Jacob stepped forward and spoke quietly but firmly. “Fenrir, you are not a fighter,” he said. “Let our new liege and her people handle this, get our justice. Stay alive.” Jacob’s eyes burned fiercely in the gathering gloom. We’d not turned on any lights in the deli. “I will fight with them.”
I started to protest, then caught Tucker’s quick head shake. What was he trying to tell me?
Ianto placed his hand on Mark’s shoulder again. “Come.”
Mark slumped and with a sob, stood and let Ianto lead him away. At the door, he turned. “To the death, yes?”
I met his gaze. “Yes.”
“I’ve called Niko,” Tucker said. “He’s heading out to the property with a couple of the security staff.”
“You’re not going with?”
Tucker eyed Jacob, then turned to me. “No, I’d best stay here.”
“Fair enough.” I flipped the light switch on the wall, illuminating the table area. “Jacob, please sit.”
He hesitated but then complied, seating himself at the bench across from where Mark had been sitting. Tucker moved to stand behind him.
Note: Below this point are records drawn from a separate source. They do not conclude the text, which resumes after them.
/-- An operation reaches for a byte that does not exist (rule R60): the bit of BREAD, the granule of either event of
BWRITE, the next byte of S4 or of S8. -/
inductive Misses (s : State) : Instr → Prop where
  | bread (b : Id) : s.hasBar b → ¬ s.addrOf b.toNat < 2 ^ s.cfg.addrBits → Misses s (.bread b)
  | bwriteRead (b : Id) (v : Bool) : s.hasBar b →
      s.readBytes (granuleBase s.cfg (s.addrOf b.toNat)) s.cfg.granule = none → Misses s (.bwrite b v)
  | bwriteWrite (b : Id) (v : Bool) (old : List Byte) : (s.port s.bus.hport).pending = .bwrite b v old →
      s.writeBack b v old = none → Misses s (.bwrite b v)
  | s4Gather : s.stepTaken 4#4 .none → s.actor.conf.op = true → s.actor.gathered.length < s.actor.conf.olen →
      ¬ s.actor.conf.optr + s.actor.gathered.length < 2 ^ s.cfg.addrBits → Misses s .s4SerOut
  | s8Store (k : Nat) (v : Byte) (rest : List Byte) : s.stepTaken 8#4 .none → s.actor.conf.ip = true →
      s.actor.work = .store k (v :: rest) → ¬ s.actor.conf.iptr + k < 2 ^ s.cfg.addrBits → Misses s .s8DeserIn

/-- What an operation of `MEM` stops with when it acts: a race, or a byte that does not exist. -/
abbrev MemoryFault (s : State) (i : Instr) (e : Fault) : Prop :=
  (∃ a, e = .race a) ∨ ((∃ a, e = .noSuchAddress a) ∧ Misses s i)

/-- How BREAD stops. -/
theorem bread_fault {b : Id} (h : exec (.bread b) s = .fault e) :
    e = .halted s.fatalCause s.fatalUnit ∨ MemoryFault s (.bread b) e :=
  (onPort_fault h).imp_right fun h => by
    split at h
    · cases h
    · rename_i h1
      simp only [not_or, not_le, Bool.not_eq_false] at h1
      split at h <;> cases h
      exact .inr ⟨⟨_, rfl⟩, .bread b h1 (memRead_eq_none.1 ‹_›)⟩

/-- How BWRITE stops. -/
theorem bwrite_fault {b : Id} {v : Bool} (h : exec (.bwrite b v) s = .fault e) :
    e = .halted s.fatalCause s.fatalUnit ∨ MemoryFault s (.bwrite b v) e :=
  (unlessHalted_fault h).imp_right fun h => by
    split at h
    · unfold bwriteRead at h
      split at h
      · cases h
      · rename_i h1
        simp only [not_or, not_le, Bool.not_eq_false] at h1
        split at h
        · cases h; exact .inl ⟨_, rfl⟩
        · split at h <;> cases h
          exact .inr ⟨⟨_, rfl⟩, .bwriteRead b v h1 ‹_›⟩
    · split at h
      · split at h
        · rename_i h1
          obtain ⟨rfl, rfl, -⟩ := h1
          unfold bwriteWrite at h
          split at h
          · cases h; exact .inl ⟨_, rfl⟩
          · split at h <;> cases h
            exact .inr ⟨⟨_, rfl⟩, .bwriteWrite _ _ _ ‹_› ‹_›⟩
        · cases h
      · cases h

/-- How S4 stops. -/
theorem s4SerOut_fault (h : exec .s4SerOut s = .fault e) :
    e = .halted s.fatalCause s.fatalUnit ∨ MemoryFault s .s4SerOut e := by
  simp only [exec, execS4SerOut] at h
  refine (onStep_fault h).imp_right fun h => ?_
  obtain ⟨hs, h⟩ := h
  split at h
  · split at h
    · split at h <;> cases h
      exact .inr ⟨⟨_, rfl⟩, .s4Gather hs ‹_› ‹_› (memRead_eq_none.1 ‹_›)⟩
    · cases h
  · cases h

/-- How S8 stops. -/
theorem s8DeserIn_fault (h : exec .s8DeserIn s = .fault e) :
    e = .halted s.fatalCause s.fatalUnit ∨ MemoryFault s .s8DeserIn e := by
  simp only [exec, execS8DeserIn] at h
  refine (onStep_fault h).imp_right fun h => ?_
  obtain ⟨hs, h⟩ := h
  split at h
  · split at h
    · split at h
      · cases h; exact .inl ⟨_, rfl⟩
      · split at h <;> cases h
        exact .inr ⟨⟨_, rfl⟩, .s8Store _ _ _ hs ‹_› ‹_› ((memWrite_eq_none (s := s.setFlow _ _)).1 ‹_›)⟩
    · cases h
    · cases h
  · cases h
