-- ==== Sys2Proof/Syntax.lean ====
section
/-! DEFINITION. The commands of the block: one constructor per row of the table of operations and events. -/

set_option Elab.async false

namespace Sys2Proof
Jacob didn’t even blink at this.
“Third degree?” he asked flatly.
“Whatever you want to call it,” I responded in a similar tone. “You tell me. You’re the new guy to the pack, involved in this church of hatred. Those boys kill for their pins, don’t they?”
Jacob said nothing, his gaze steady on mine. “What do you think?”
“I don’t need to think. Tucker heard them talk about making their bones. Unless they’re playing at a game they know nothing about, those boys are killers. They set up a fertilizer bomb at the apartment building, hightailed it back to the church. We were there to see them, smell them, hear them laughing at the fact that they’d ‘finished.’?” I sat across from him, never losing eye contact. What was hiding back there? He never flinched, never shifted his position or his own eye contact with me. No telltale twitches gave anything away. I was going to have to do this the hard way. “Tucker.”